Because that whole SPARSEMEM without VMEMMAP is certainly painful even
outside of nth_page, and minimizing the pain sounds sane.

                Linus

^ permalink raw reply	[flat|nested] 31+ messages in thread

* Re: [GIT PULL] VFIO updates for v6.17-rc1
  2025-08-05 13:28           ` Linus Torvalds
@ 2025-08-05 13:37             ` David Hildenbrand
  2025-08-05 13:49               ` Linus Torvalds
  0 siblings, 1 reply; 31+ messages in thread
From: David Hildenbrand @ 2025-08-05 13:37 UTC (permalink / raw)
  To: Linus Torvalds
  Cc: Alex Williamson, kvm@vger.kernel.org,
	linux-kernel@vger.kernel.org, lizhe.67@bytedance.com,
	Jason Gunthorpe

On 05.08.25 15:28, Linus Torvalds wrote:
> On Tue, 5 Aug 2025 at 16:20, David Hildenbrand <david@redhat.com> wrote:
>>
>> I think that would work, and we could limit the section check to the
>> problematic case only (sparsemem without VMEMMAP).
> 
> We really don't need to, because unlike the nth_page() thing, the
> compiler can see the logic and see "it's always zero".
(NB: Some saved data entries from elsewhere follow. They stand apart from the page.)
-- ==== Sys2Proof/Machine/RegRows.lean ====
section
/-! DEFINITION. The rows of the command table that are a write of one register: each is that write by the master `m`, under the checks of
22 R603, with the bit that the row is about set (or cleared) in the value `v`. A unit whose number the device does not have has no such
register. -/

namespace Sys2Proof.Machine

open Sys2Proof

/-- A value with the bits of one field replaced. -/
def withBits (v lo w x : Nat) : Nat := putBits v lo w x

/-- A write of the register at `off` by a master, when the unit exists. -/
def rowWrite (unit : Bool) (m off v : Nat) (s : State) : Host.Outcome State Fault Refusal :=
  .next (if unit then s.hostWrite m off v else s)

/-- The register and the value that clear an enable: command ring n, completion queue 8 + m, receive ring 16 + n, transmit ring 80 + n,
record queue 144. -/
def disableWrite (r v : Nat) : Nat × Nat :=
  if r < 8 then (Reg.CE_CTRL, withBits v r 1 0)
  else if r < 16 then (Reg.CE_CQ_SIZE (r - 8), withBits v 31 1 0)
  else if r < 80 then (Reg.HIF_RXR_CFG (r - 16), withBits v 28 1 0)
  else if r < 144 then (Reg.HIF_TXR_CFG (r - 80), withBits v 28 1 0)
  else (Reg.DMA_RQ_SIZE, withBits v 31 1 0)

def execRingDisable (m r v : Nat) (s : State) : Host.Outcome State Fault Refusal :=
  rowWrite (decide (r ≤ 144)) m (disableWrite r v).1 (disableWrite r v).2 s

def execPmcCfgWrite (m bank n : Nat) (qual : Bool) (v : Nat) (s : State) : Host.Outcome State Fault Refusal :=
  rowWrite (decide (bank < 2 ∧ n < 2048)) m (if qual then Reg.PMC_QUAL bank n else Reg.PMC_CFG bank n) v s

def execPmcWindowWrite (m off v : Nat) (s : State) : Host.Outcome State Fault Refusal := rowWrite (inPmcWindow off) m off v s

/-- `bad` is the MRAM's failure of an FWU_APPLY. -/
def execFwuMboxGo (m v : Nat) (bad : Bool) (s : State) : Host.Outcome State Fault Refusal :=
  .next (s.regWrite m Reg.FWU_MBOX_CTRL 4 (withBits v 0 1 1) bad)

def execCmdDoorbell (m ring v : Nat) (s : State) : Host.Outcome State Fault Refusal :=
  rowWrite (decide (ring < 8)) m (Reg.CE_CMD_PI ring) v s

/-- Receive ring n, transmit ring 64 + n. -/
def execPktRingDoorbell (m ring v : Nat) (s : State) : Host.Outcome State Fault Refusal :=
  rowWrite (decide (ring < 128)) m (if ring < 64 then Reg.HIF_RXR_PI ring else Reg.HIF_TXR_PI (ring - 64)) v s

def execCqCiWrite (m q v : Nat) (s : State) : Host.Outcome State Fault Refusal := rowWrite (decide (q < 8)) m (Reg.CE_CQ_CI q) v s

def execDmaRqCiWrite (m v : Nat) (s : State) : Host.Outcome State Fault Refusal := rowWrite true m Reg.DMA_RQ_CI v s

def execCeReset (m v : Nat) (s : State) : Host.Outcome State Fault Refusal := rowWrite true m Reg.CE_RESET (withBits v 0 1 1) s

def execRingRestart (m ring v : Nat) (s : State) : Host.Outcome State Fault Refusal :=
  rowWrite (decide (ring < 128)) m (if ring < 64 then Reg.HIF_RXR_BASE_LO ring else Reg.HIF_TXR_BASE_LO (ring - 64)) v s

def execPoolEnable (m p v : Nat) (s : State) : Host.Outcome State Fault Refusal :=
  rowWrite (decide (p < 8)) m (Reg.HIF_POOL_CFG p) (withBits v 31 1 1) s

def execGlbOwnWrite (m b v : Nat) (s : State) : Host.Outcome State Fault Refusal := rowWrite (decide (b < 28)) m (Reg.GLB_OWN b) v s

def execDrainLimitWrite (m v : Nat) (s : State) : Host.Outcome State Fault Refusal := rowWrite true m Reg.GEN_DRAIN_LIMIT v s

def execPortEnable (m port v : Nat) (s : State) : Host.Outcome State Fault Refusal :=
  rowWrite (decide (port < 128)) m (Reg.PRT_PORT_CFG (port / 8) (port % 8)) (withBits v 0 1 1) s

def execPortDisable (m port v : Nat) (s : State) : Host.Outcome State Fault Refusal :=
  rowWrite (decide (port < 128)) m (Reg.PRT_PORT_CFG (port / 8) (port % 8)) (withBits v 0 1 0) s

def execGroupEnable (m group v : Nat) (s : State) : Host.Outcome State Fault Refusal :=
  rowWrite (decide (group < 16)) m (Reg.PRT_GRP_CTRL group) (withBits v 0 1 1) s

def execGroupDisable (m group v : Nat) (s : State) : Host.Outcome State Fault Refusal :=
  rowWrite (decide (group < 16)) m (Reg.PRT_GRP_CTRL group) (withBits v 0 1 0) s

def execPortRecalibrate (m port v : Nat) (s : State) : Host.Outcome State Fault Refusal :=
  rowWrite (decide (port < 128)) m (Reg.PRT_PORT_CAL (port / 8) (port % 8)) (withBits v 0 1 1) s

def execFxeGroupEnable (m f v : Nat) (s : State) : Host.Outcome State Fault Refusal :=
  rowWrite (decide (f < 32)) m (Reg.FXE_GRP_CFG f) (withBits v 0 1 1) s

def execFxeClientEnable (m c v : Nat) (s : State) : Host.Outcome State Fault Refusal :=
  rowWrite (decide (c < 256)) m (Reg.FXE_CLIENT_CFG c) (withBits v 0 1 1) s

def execFxeProtEnable (m c v : Nat) (s : State) : Host.Outcome State Fault Refusal :=
  rowWrite (decide (c < 256)) m (Reg.FXE_CLIENT_PROT c) (withBits v 0 1 1) s

def execTraceArm (m v : Nat) (s : State) : Host.Outcome State Fault Refusal := rowWrite true m Reg.PAR_TRACE_CTRL (withBits v 0 1 1) s

def execLpmShadowGo (m v : Nat) (s : State) : Host.Outcome State Fault Refusal :=
  rowWrite true m Reg.LPM_SHADOW_CTRL (withBits v 0 1 1) s

def execLpmShadowStop (m v : Nat) (s : State) : Host.Outcome State Fault Refusal :=
  rowWrite true m Reg.LPM_SHADOW_CTRL (withBits v 0 2 2) s

def execExmShadowGo (m v : Nat) (s : State) : Host.Outcome State Fault Refusal :=
  rowWrite true m Reg.EXM_SHADOW_CTRL (withBits v 0 1 1) s

def execExmShadowStop (m v : Nat) (s : State) : Host.Outcome State Fault Refusal :=
  rowWrite true m Reg.EXM_SHADOW_CTRL (withBits v 0 2 2) s

def execCamShadowGo (m v : Nat) (s : State) : Host.Outcome State Fault Refusal :=
  rowWrite true m Reg.CAM_SHADOW_CTRL (withBits v 0 1 1) s

def execCamShadowStop (m v : Nat) (s : State) : Host.Outcome State Fault Refusal :=
  rowWrite true m Reg.CAM_SHADOW_CTRL (withBits v 0 2 2) s

def execExmWinRead (m v : Nat) (s : State) : Host.Outcome State Fault Refusal :=
  rowWrite true m Reg.EXM_WIN_CTRL (withBits (withBits v 0 1 1) 2 3 0) s

def execExmWinInsert (m v : Nat) (s : State) : Host.Outcome State Fault Refusal :=
  rowWrite true m Reg.EXM_WIN_CTRL (withBits (withBits v 0 1 1) 2 3 1) s

def execExmWinReplace (m v : Nat) (s : State) : Host.Outcome State Fault Refusal :=
  rowWrite true m Reg.EXM_WIN_CTRL (withBits (withBits v 0 1 1) 2 3 2) s

def execExmWinDelete (m v : Nat) (s : State) : Host.Outcome State Fault Refusal :=
  rowWrite true m Reg.EXM_WIN_CTRL (withBits (withBits v 0 1 1) 2 3 3) s

def execExmWinNext (m v : Nat) (s : State) : Host.Outcome State Fault Refusal :=
  rowWrite true m Reg.EXM_WIN_CTRL (withBits (withBits v 0 1 1) 2 3 4) s

def execExmWinUnlearn (m v : Nat) (s : State) : Host.Outcome State Fault Refusal :=
  rowWrite true m Reg.EXM_WIN_CTRL (withBits (withBits v 0 1 1) 2 3 5) s

def execExmWinFlushPort (m v : Nat) (s : State) : Host.Outcome State Fault Refusal :=
  rowWrite true m Reg.EXM_WIN_CTRL (withBits (withBits v 0 1 1) 2 3 6) s

def execBufPeakClr (m v : Nat) (s : State) : Host.Outcome State Fault Refusal := rowWrite true m Reg.BUF_PEAK_CLR (withBits v 0 1 1) s

def execShpSelWrite (m v : Nat) (s : State) : Host.Outcome State Fault Refusal := rowWrite true m Reg.SHP_SEL v s

def execShpCfgWrite (m v : Nat) (s : State) : Host.Outcome State Fault Refusal := rowWrite true m Reg.SHP_CFG v s

def execFabLinkEnable (m l v : Nat) (s : State) : Host.Outcome State Fault Refusal :=
  rowWrite (decide (l < 160)) m (Reg.FAB_LINK_CTRL l) v s

def execSynceCfgWrite (m n v : Nat) (s : State) : Host.Outcome State Fault Refusal :=
  rowWrite (decide (n < 2)) m (Reg.TIM_SYNCE_CFG n) v s

def execTriggerEnable (m n v : Nat) (s : State) : Host.Outcome State Fault Refusal :=
  rowWrite (decide (n < 8)) m (Reg.TIM_TRIG_CFG n) (withBits v 0 1 1) s

def execTimSnap (m v : Nat) (s : State) : Host.Outcome State Fault Refusal := rowWrite true m Reg.TIM_SNAP (withBits v 0 1 1) s

def execHbtTrain (m k v : Nat) (s : State) : Host.Outcome State Fault Refusal :=
  rowWrite (decide (k < 6)) m (Reg.HBT_STACK_CTRL k) (withBits v 0 1 1) s

def execErrLogPopReg (m v : Nat) (s : State) : Host.Outcome State Fault Refusal := rowWrite true m Reg.ERR_LOG_POP (withBits v 0 1 1) s

def execErrSwRaise (m v : Nat) (s : State) : Host.Outcome State Fault Refusal := rowWrite true m Reg.ERR_SW_RAISE v s

def execErrVecRearm (m n v : Nat) (s : State) : Host.Outcome State Fault Refusal :=
  rowWrite (decide (n < 512)) m (Reg.ERR_VEC n) (withBits v 0 1 1) s

def execErrFatalForce (m v : Nat) (s : State) : Host.Outcome State Fault Refusal :=
  rowWrite true m Reg.ERR_FATAL_FORCE (withBits v 0 1 1) s

def execPmcRunStart (m v : Nat) (s : State) : Host.Outcome State Fault Refusal := rowWrite true m Reg.PMC_RUN (withBits v 0 2 1) s

def execPmcRunStop (m v : Nat) (s : State) : Host.Outcome State Fault Refusal := rowWrite true m Reg.PMC_RUN (withBits v 0 2 2) s

def execPmcClr (m v : Nat) (s : State) : Host.Outcome State Fault Refusal := rowWrite true m Reg.PMC_CLR v s

def execDeviceReset (m v : Nat) (s : State) : Host.Outcome State Fault Refusal := rowWrite true m Reg.RST_CTRL (withBits v 0 1 1) s

def execDieResetFe (m v : Nat) (s : State) : Host.Outcome State Fault Refusal := rowWrite true m Reg.RST_CTRL (withBits v 1 1 1) s

def execDieResetTm (m v : Nat) (s : State) : Host.Outcome State Fault Refusal := rowWrite true m Reg.RST_CTRL (withBits v 2 1 1) s

def execBlockResetDma (m v : Nat) (s : State) : Host.Outcome State Fault Refusal := rowWrite true m Reg.RST_BLOCK (withBits v 3 1 1) s

def execBlockResetPmc (m v : Nat) (s : State) : Host.Outcome State Fault Refusal := rowWrite true m Reg.RST_BLOCK (withBits v 6 1 1) s

def execBlockResetFxe (m v : Nat) (s : State) : Host.Outcome State Fault Refusal := rowWrite true m Reg.RST_BLOCK (withBits v 12 1 1) s

def execPrimingRelease (m v : Nat) (s : State) : Host.Outcome State Fault Refusal := rowWrite true m Reg.RST_CTRL (withBits v 3 1 1) s

def execRefFreqRelock (m v : Nat) (s : State) : Host.Outcome State Fault Refusal := rowWrite true m Reg.TIM_CFG v s

def execIglTakeover (m v : Nat) (s : State) : Host.Outcome State Fault Refusal := rowWrite true m Reg.IGL_TAKEOVER (withBits v 0 1 1) s

def execIglRelease (m v : Nat) (s : State) : Host.Outcome State Fault Refusal := rowWrite true m Reg.IGL_RELEASE (withBits v 0 1 1) s

end Sys2Proof.Machine
end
Yeah, realized that later.

> 
> And in the complex case (ie actual sparsemem without VMEMMAP), the
> page_section() test is at least trivial, unlike the whole "turn it
> into a pfn and back".
> 
> Because that "turn it into a pfn and back" is actually a really quite
> complicated operation (and the compiler won't be able to optimize that
> one much, so I'm pretty sure it generates horrific code).

Yes, that's why I hate folio_page_idx() so much on !VMEMMAP

#define folio_page_idx(folio, p)	(page_to_pfn(p) - folio_pfn(folio))

> 
> I wish we didn't have nth_page() at all. I really don't think it's a
> valid operation. It's been around forever, but I think it was broken
> as introduced, exactly because I don't think you can validly even have
> allocations that cross section boundaries.

Ordinary buddy allocations cannot exceed a memory section, but hugetlb and
dax can with gigantic folios ... :(

We had some weird bugs with that, because people keep forgetting that you
cannot just use page++ unconditionally with such folios.

Anyhow, thanks Linus!

-- 
Cheers,

David / dhildenb


^ permalink raw reply	[flat|nested] 31+ messages in thread

* Re: [GIT PULL] VFIO updates for v6.17-rc1
  2025-08-05 13:36           ` Linus Torvalds
@ 2025-08-05 13:47             ` David Hildenbrand
  2025-08-05 13:51               ` Linus Torvalds
  0 siblings, 1 reply; 31+ messages in thread
From: David Hildenbrand @ 2025-08-05 13:47 UTC (permalink / raw)
  To: Linus Torvalds, Jason Gunthorpe
  Cc: Alex Williamson, kvm@vger.kernel.org,
	linux-kernel@vger.kernel.org, lizhe.67@bytedance.com

On 05.08.25 15:36, Linus Torvalds wrote:
> On Tue, 5 Aug 2025 at 16:26, Jason Gunthorpe <jgg@nvidia.com> wrote:
>>
>> David, there is another alternative to prevent this, simple though a
>> bit wasteful, just allocate a bit bigger to ensure the allocation
>> doesn't end on an exact PAGE_SIZE boundary?
> 
> So I don't mind adding a check for "page_section()", because at least
> that makes sense.
> 
> But yes, it would also probably be a good idea to try to minimize
> SPARSEMEM without VMEMMAP. I'd love to get rid of it entirely, of
> course, but even if that isn't possible, I'd *really* just like people
> to try to make sure that it's neve ra valid thing to try to combine
> memory across different sections.
> 
> David mentioned the 1GB hugepage folios, and I really thought that
> even *those* were all in one section. They *should* be.

The memory section size on x86 is always 128 MiB. Even with SPARSEMEM.

There are weird interactions between memory section size and memory 
hotplug / DAX, so we try to keep it small'ish.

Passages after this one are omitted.